• REQUIREMENT:
Repeat exactly, and only, the lines of the entries below from the one with "if ps.isEmpty then e.finishOp op" through the one with "what returns is discarded. -/", both ends included.

• ENTRIES SUPPLIED:
----------

/-- Whether an earlier operation of the same channel or entry has not sent its first flit (R356). -/
def Eng.opWaits (e : Eng) (o : RemOp) : Bool :=
  (e.remote.ops.takeWhile fun x => x.ptag != o.ptag).any fun x => x.by_.same o.by_ && e.unsentOp x

/-- An operation of the origin changed. -/
def Eng.updOp (ptag : Nat) (f : RemOp → RemOp) (e : Eng) : Eng :=
  { e with remote := { e.remote with ops := mapIf (fun o => o.ptag == ptag) f e.remote.ops } }

/-- The packets of operations whose turn has come put on their route (R350, R356). -/
def Eng.pumpOps (e : Eng) : Eng :=
  e.remote.ops.foldl (fun e o =>
    if o.held.isEmpty ∨ e.opWaits o then e
    else o.held.foldl (fun e p => e.sendPacket o.via p) (e.updOp o.ptag fun o => { o with held := [] })) e

/-- The tag of the next operation: from the number issued so far on, the first that none in flight holds (DESIGN CHOICE, log entry
139). -/
def RemoteSt.nextTag (r : RemoteSt) : Nat :=
  (((List.range (r.ops.length + 1)).map fun i => (r.tag + i) % 2 ^ 16).find? fun t => !(r.ops.any fun o => o.ptag == t)).getD 0

/-- An operation that passed its checks is issued (R350, R356, R487). One of whose data no unit can be read ends at once; one with
some of it unreadable carries SECTOR_UNCORRECTABLE (R377). -/
def Eng.issueOp (rd : Nat → Byte) (bad : List BadUnit) (by_ : Issuer) (a : RemoteArgs) (e : Eng) : Eng :=
  match e.route a.target with
  | none => e
  | some via =>
    let ch := match by_ with | .cmd c _ => some c | .trig _ => none
    let e := a.localReads.foldl (fun e r => e.noteRead bad ch r.1 r.2) e
    let st := if a.localReads.any fun r => (hits bad r.1 r.2).isSome then 0x21 else 0
    let ptag := e.remote.nextTag
    let ps := opPieces rd bad a
    let held := ps.zipIdx.map fun x =>
      ⟨opHeader e.link.ident ptag a (x.2 == 0) (x.2 + 1 == ps.length) x.1.1 x.1.2.length, x.1.2, []⟩
    let op : RemOp := ⟨ptag, by_, a, via, Result.ofStatus st 0, false, false, held⟩
    if ps.isEmpty then e.finishOp op
    else
      (Eng.pumpOps { e with remote := { e.remote with ops := e.remote.ops ++ [op], tag := (ptag + 1) % 2 ^ 16 } }).bump 26 1

/-- Operations whose final RESP has arrived and whose returned data has been accepted complete (R358). -/
def Eng.settleOps (e : Eng) : Eng :=
  ((e.remote.ops.filter fun o => o.answered && (o.dead || !e.owes o.owner)).foldl (fun e o => e.finishOp o) e).pumpOps

/-- A channel reset ends operations (R345, R378): one whose first flit has not been sent is withdrawn; the others are performed, and
what returns is discarded. -/
def Eng.killOps (f : RemOp → Bool) (e : Eng) : Eng :=
  Eng.pumpOps ((e.remote.ops.filter f).foldl (fun e o =>
    if e.unsentOp o then
      { e with
        link := e.link.withdraw o.ptag o.via
        remote := { e.remote with ops := e.remote.ops.filter fun x => x.ptag != o.ptag } }
    else e.updOp o.ptag fun o => { o with dead := true }) e)

/-- R376: a lost peer ends the operations in flight to it with MEMBER_LOST, below what R333 puts above it. -/
def Eng.loseOps (peer : Nat) (e : Eng) : Eng :=
  Eng.pumpOps ((e.remote.ops.filter fun o => o.args.target == peer).foldl (fun e o =>
    let st := statusMax o.res.status 0x33
    let e := if e.unsentOp o then { e with link := e.link.withdraw o.ptag o.via } else e
    e.finishOp { o with res := if st = 0x33 then { Result.ofStatus 0x33 0 with member := peer } else o.res }) e)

----------

• ANSWER BOX:
    if ps.isEmpty then e.finishOp op
    else
      (Eng.pumpOps { e with remote := { e.remote with ops := e.remote.ops ++ [op], tag := (ptag + 1) % 2 ^ 16 } }).bump 26 1

/-- Operations whose final RESP has arrived and whose returned data has been accepted complete (R358). -/
def Eng.settleOps (e : Eng) : Eng :=
  ((e.remote.ops.filter fun o => o.answered && (o.dead || !e.owes o.owner)).foldl (fun e o => e.finishOp o) e).pumpOps

/-- A channel reset ends operations (R345, R378): one whose first flit has not been sent is withdrawn; the others are performed, and
what returns is discarded. -/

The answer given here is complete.